With the Propagate Permissions to Active Directory option enabled, how and when will the permissions be synced to Active Directory?
By default, Active Roles runs in proxy mode and permissions granted in Active Roles are not synced to AD.
The Propagate Permission to Active Directory option allows Active Roles administrators to override the default behaviour for certain Active Directory objects and convert the Active Roles Access Templates linked to those objects into native Active Directory Permissions (ACLs).
The Access Template links marked with Propagate Permissions will be synced to native Active Directory permissions by the built-in scheduled task named Sync of Permissions to Active Directory. The task runs in Active Roles daily and it can be found in Active Roles MMC Console under the following path:
Configuration | Server Configuration | Scheduled Tasks | Builtin | Sync of Permissions to Active Directory
The task compares the Active Directory ACLs with the linked Access Tempate(s), and updates the ACLs in Active Directory if necessary.
The Active Directory object's ACL information is stored in a single attribute named nTSecurityDescriptor.
Therefore, the whole attribute gets updated whenever certain ACEs have to be added or deleted to the object's ACL.
The task updates ACLs only for the objects which are incompliant with the linked Access Templates.
For the compliant objects, no changes are performed.

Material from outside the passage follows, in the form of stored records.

-- ==== Sys2Proof/Proofs/Pages.lean ====
section
/-! PROOFS. The pages of the views (Table 11-7, R179): every field stands at its place. -/

namespace Sys2Proof.Machine

/-! ### Pages and their fields -/

/-- Bytes that hold fields: so many bytes, of which the first has place `k`, and each field stands at its place. -/
structure Page (bytes : List Byte) (k n : Nat) (fields : List (Nat × List Byte)) : Prop where
  length : bytes.length = n
  places : ∀ f ∈ fields, k ≤ f.1 ∧ (bytes.drop (f.1 - k)).take f.2.length = f.2

/-- Fields that follow one another from place `k` on. -/
def placed (k : Nat) : List (List Byte) → List (Nat × List Byte)
  | [] => []
  | cell :: cells => (k, cell) :: placed (k + cell.length) cells

theorem take_drop_append_left {a b c : List Byte} {d : Nat} (h : (a.drop d).take c.length = c) :
    ((a ++ b).drop d).take c.length = c := by
  by_cases hd : d ≤ a.length
  · have hlen : c.length ≤ (a.drop d).length := by
      have := congrArg List.length h
      rw [List.length_take] at this
      omega
    rw [List.drop_append_of_le_length hd, List.take_append_of_le_length hlen, h]
  · have hnil : c = [] := by
      rw [List.drop_eq_nil_of_le (by omega), List.take_nil] at h
      exact h.symm
    rw [hnil]
    rfl

/-- A page after another. -/
theorem Page.append {a b : List Byte} {k n m : Nat} {f g : List (Nat × List Byte)} (ha : Page a k n f) (hb : Page b (k + n) m g) :
    Page (a ++ b) k (n + m) (f ++ g) where
  length := by rw [List.length_append, ha.length, hb.length]
  places x hx := by
    rcases List.mem_append.1 hx with hx | hx
    · obtain ⟨hk, hplace⟩ := ha.places x hx
      exact ⟨hk, take_drop_append_left hplace⟩
    · obtain ⟨hk, hplace⟩ := hb.places x hx
      refine ⟨by omega, ?_⟩
      have hdrop : x.1 - k = a.length + (x.1 - (k + n)) := by rw [ha.length]; omega
      rw [hdrop, List.drop_append, List.drop_eq_nil_of_le (Nat.le_add_right ..), Nat.add_sub_cancel_left, List.nil_append]
      exact hplace

theorem Page.nil (k : Nat) : Page [] k 0 [] := ⟨rfl, fun _ h => absurd h List.not_mem_nil⟩

/-- One field. -/
theorem Page.cell (bytes : List Byte) (k : Nat) : Page bytes k bytes.length [(k, bytes)] where
  length := rfl
  places x hx := by
    rw [List.mem_singleton.1 hx]
    refine ⟨Nat.le_refl k, ?_⟩
    rw [Nat.sub_self, List.drop_zero, List.take_length]

/-- Fields that follow one another. -/
theorem Page.cells (cells : List (List Byte)) (k : Nat) : Page cells.flatten k cells.flatten.length (placed k cells) := by
  induction cells generalizing k with
  | nil => exact .nil k
  | cons cell cells ih =>
    rw [List.flatten_cons, List.length_append]
    exact (Page.cell cell k).append (ih _)

/-- Blocks of one size, one after the other. -/
theorem Page.blocks {α : Type} {bytes : α → List Byte} {fields : α → List (Nat × List Byte)} {n : Nat} (l : List α) (k : Nat)
    (h : ∀ j x, l[j]? = some x → Page (bytes x) (k + n * j) n (fields x)) :
    Page (l.flatMap bytes) k (n * l.length) (l.flatMap fields) := by
  induction l generalizing k with
  | nil => exact .nil k
  | cons x l ih =>
    have hhead := h 0 x rfl
    have htail := ih (k + n) fun j y hy => by
      have := h (j + 1) y hy
      rw [Nat.mul_succ, Nat.add_comm (n * j) n, ← Nat.add_assoc] at this
      exact this
    rw [List.length_cons, Nat.mul_succ, Nat.add_comm (n * l.length) n]
    exact hhead.append htail

/-- In an ascending list of all indices the place is the index. -/
theorem val_of_getElem_finRange {n j : Nat} {i : Fin n} (h : (List.finRange n)[j]? = some i) : i.val = j := by
  obtain ⟨hj, rfl⟩ := List.getElem?_eq_some_iff.1 h
  simp

theorem finRange_eight : all8 = List.finRange 8 := by decide

theorem finRange_four : all4 = List.finRange 4 := by decide

theorem flagByte_three (a b c : Bool) : flagByte [a, b, c] = BitVec.ofNat 8 (bitOf a + 2 * bitOf b + 4 * bitOf c) := by
  cases a <;> cases b <;> cases c <;> rfl

theorem flagByte_two (a b : Bool) : flagByte [a, b] = BitVec.ofNat 8 (bitOf a + 2 * bitOf b) := by
  cases a <;> cases b <;> rfl

theorem flagByte_four (a b c d : Bool) :
    flagByte [a, b, c, d] = BitVec.ofNat 8 (bitOf a + 2 * bitOf b + 4 * bitOf c + 8 * bitOf d) := by
  cases a <;> cases b <;> cases c <;> cases d <;> rfl

/-! ### The one-page views -/

theorem page_slab (s : State) : Page s.viewSlab 0 10 (s.pageFields 1 0) :=
  Page.cells [encBit s.surface.slabBlind, encBit s.surface.stats.isSome, optU8 (s.surface.stats.map SlabStats.n),
    optS16 (s.surface.stats.map SlabStats.mean), optS16 (s.surface.stats.map SlabStats.min),
    optS16 (s.surface.stats.map SlabStats.max), optU8 (s.surface.stats.map SlabStats.maxCell)] 0

/-- The same page, with its bytes or its fields written otherwise. -/
theorem Page.congr {bytes bytes' : List Byte} {k n : Nat} {fields fields' : List (Nat × List Byte)} (h : Page bytes k n fields)
    (hb : bytes' = bytes) (hf : fields' = fields) : Page bytes' k n fields' := by
  rw [hb, hf]
  exact h

theorem page_fog (s : State) : Page s.viewFog 0 38 (s.pageFields 2 0) := by
  have hstate := Page.cells [encU8 s.fog.state.code, optU8 (s.fog.held.map FogState.code), encU8 s.fog.acting.code,
    encU16 s.fog.dwell, optTime s.fog.holdTimer] 0
  have hdew := Page.cells [encBit s.fog.dew.isSome, optS16 (s.fog.dew.map DewRecord.t), optU16 (s.fog.dew.map fun d => d.rh.toNat),
    optU16 (s.fog.dew.map fun d => d.es.toNat), optU16 (s.fog.dew.map fun d => d.e.toNat), optS16 (s.fog.dew.map DewRecord.td),
    optU8 (s.fog.dew.map fun d => if d.fresh then 1 else 0)] 7
  have hmargins := Page.cells [optS16 s.fog.layer, optS16 s.fog.roof, optS16 s.fog.margin, encU8 s.fog.watchEff,
    encU8 s.fog.actEff, encU8 s.fog.severeEff] 19
  have houtputs := Page.cells [encU16 s.fog.request, encU8 s.fog.fanStage, encBit s.fog.backup, encU8 s.fog.zeroRun,
    encU8 s.fog.adequateRun, encU16 s.fog.lastGrant, encBit s.fog.wheel, encBit s.hazeForcing] 28
  refine (hstate.append (hdew.append (hmargins.append houtputs))).congr ?_ rfl
  unfold State.viewFog
  dsimp only
  simp only [List.append_assoc, List.flatten_cons, List.flatten_nil, List.append_nil]

theorem page_surface (s : State) : Page s.viewSurface 0 20 (s.pageFields 7 0) :=
  (Page.cells ((s.pageFields 7 0).map Prod.snd) 0).congr (by rw [State.viewSurface, flagByte_three]; rfl) rfl

/-- The fields of one probe in PROBES. -/
def State.probeFields (s : State) (i : Fin 32) : List (Nat × List Byte) :=
  let r := s.probe i
  let working := i = probeRef ∧ s.scanner.longCal = true
  [(6 * i.val, encS16 (if working then r.value else r.pubValue)),
   (6 * i.val + 2, encU8 (if working then r.quality else r.pubQuality).code), (6 * i.val + 3, encU8 r.spikeRun),
   (6 * i.val + 4, encU16 ((r.override.map Override.remaining).getD 65535))]

theorem page_probe (s : State) (i : Fin 32) : Page (s.probeBytes i) (6 * i.val) 6 (s.probeFields i) := by
  have hworking : (i == probeRef && s.scanner.longCal) = true ↔ i = probeRef ∧ s.scanner.longCal = true := by simp
  refine (Page.cells ((s.probeFields i).map Prod.snd) (6 * i.val)).congr ?_ rfl
  unfold State.probeBytes State.probeFields
  simp only [hworking]
  rfl

theorem page_probes (s : State) : Page s.viewProbes 0 201 (s.pageFields 0 0) := by
  have hblocks : Page ((List.finRange 32).flatMap s.probeBytes) 0 192 ((List.finRange 32).flatMap s.probeFields) :=
    Page.blocks (n := 6) (List.finRange 32) 0 fun j i hi => by
      rw [Nat.zero_add, ← val_of_getElem_finRange hi]
      exact page_probe s i
  refine (hblocks.append (Page.cells [encS16 s.scanner.offset, encU8 (1 - bitOf s.scanner.longCal), encU8 s.scanner.calCount,
    encU8 (bitOf s.scanner.shortPending), encU32 s.scanner.passNumber.toNat] 192)).congr ?_ rfl
  have hflag : encBit (!s.scanner.longCal) = encU8 (1 - bitOf s.scanner.longCal) := by cases s.scanner.longCal <;> rfl
  rw [State.viewProbes, hflag]
  simp only [List.append_assoc]
  rfl

/-! ### POOL and ZONES -/

/-- The fields of one claim in POOL. -/
def State.claimFields (s : State) (c : Fin 8) : List (Nat × List Byte) :=
  let x := s.claim c
  let k := 12 * c.val
  [(k, encU16 x.request), (k + 2, encU16 x.minimum), (k + 4, encU16 x.grant), (k + 6, encU8 x.origin.code),
   (k + 7, encU16 x.manualRequest), (k + 9, encU16 x.manualMinimum), (k + 11, encU8 x.shortCount)]

theorem page_pool (s : State) : Page s.viewPool 0 135 (s.pageFields 3 0) := by
  have hblocks : Page (all8.flatMap fun c => (s.claim c).bytes) 0 96 (all8.flatMap s.claimFields) :=
    Page.blocks (n := 12) all8 0 fun j c hc => by
      rw [finRange_eight] at hc
      rw [Nat.zero_add, ← val_of_getElem_finRange hc]
      exact (Page.cells ((s.claimFields c).map Prod.snd) (12 * c.val)).congr rfl rfl
  refine (hblocks.append (Page.cells [encU16 s.pool.qAvail, encU16 s.pool.allowance, encU16 s.pool.rAll, encU16 s.pool.drawn,
    encU16 s.pool.charge, encBit s.pool.discharging, encU32 s.pool.spillBudget, encU32 s.pool.roundSpill,
    encU16 (s.zone 0).delivered, encU16 (s.zone 1).delivered, encU16 (s.zone 2).delivered, encU16 (s.zone 3).delivered,
    encBit s.pool.subsoilDemand, encBit s.pool.preheat, encBit s.pool.loopFail, encU8 s.pool.unusableRun, encU8 s.pool.lowRun,
    encU8 s.pool.restoreRun, optU16 s.pool.roundTimer, encU32 s.pool.roundCount.toNat] 96)).congr ?_ rfl
  rw [State.viewPool]
  simp only [List.append_assoc]
  rfl

/-- The fields of one zone in ZONES. -/
def State.zoneFields (s : State) (z : Fin 4) : List (Nat × List Byte) :=
  let x := s.zone z
  let k := 21 * z.val
  [(k, encS16 x.occupiedSet), (k + 2, encS16 x.setbackSet), (k + 4, encU8 (bitOf x.occupied)),
   (k + 5, encS16 (if x.occupied = true ∧ s.surface.mode ≠ .hold then x.occupiedSet else x.setbackSet)),
   (k + 7, encU16 x.request), (k + 9, encU8 x.source.code), (k + 10, encU8 x.switch.code),
   (k + 11, encU8 (match x.switch with | .steady => 255 | .provingLoop _ => 1 | .provingBoiler _ => 2)),
   (k + 12, encU16 (match x.switch with | .steady => 0 | .provingLoop run => run | .provingBoiler left => left)),
   (k + 14, encU8 ((x.port.map Port.code).getD 255)), (k + 15, encU8 (bitOf x.locked)), (k + 16, encU8 (bitOf x.fallback)),
   (k + 17, encU8 x.starved), (k + 18, encU8 x.surplus), (k + 19, encU16 x.delivered)]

Active Roles does not override or remove the native ACEs that existed in the object's ACL before the linked Access Template was synced to the object. Those permissions stay intact also after the sync to Active Directory is revoked for the object.
Q: How to determine whether the task has completed and how long did the task run?
A: The following Event IDs are created in the Active Roles event log:
You can filter the event log by event ID 1521, and then browse individual events to locate the task start / end events linked by the same Task ID.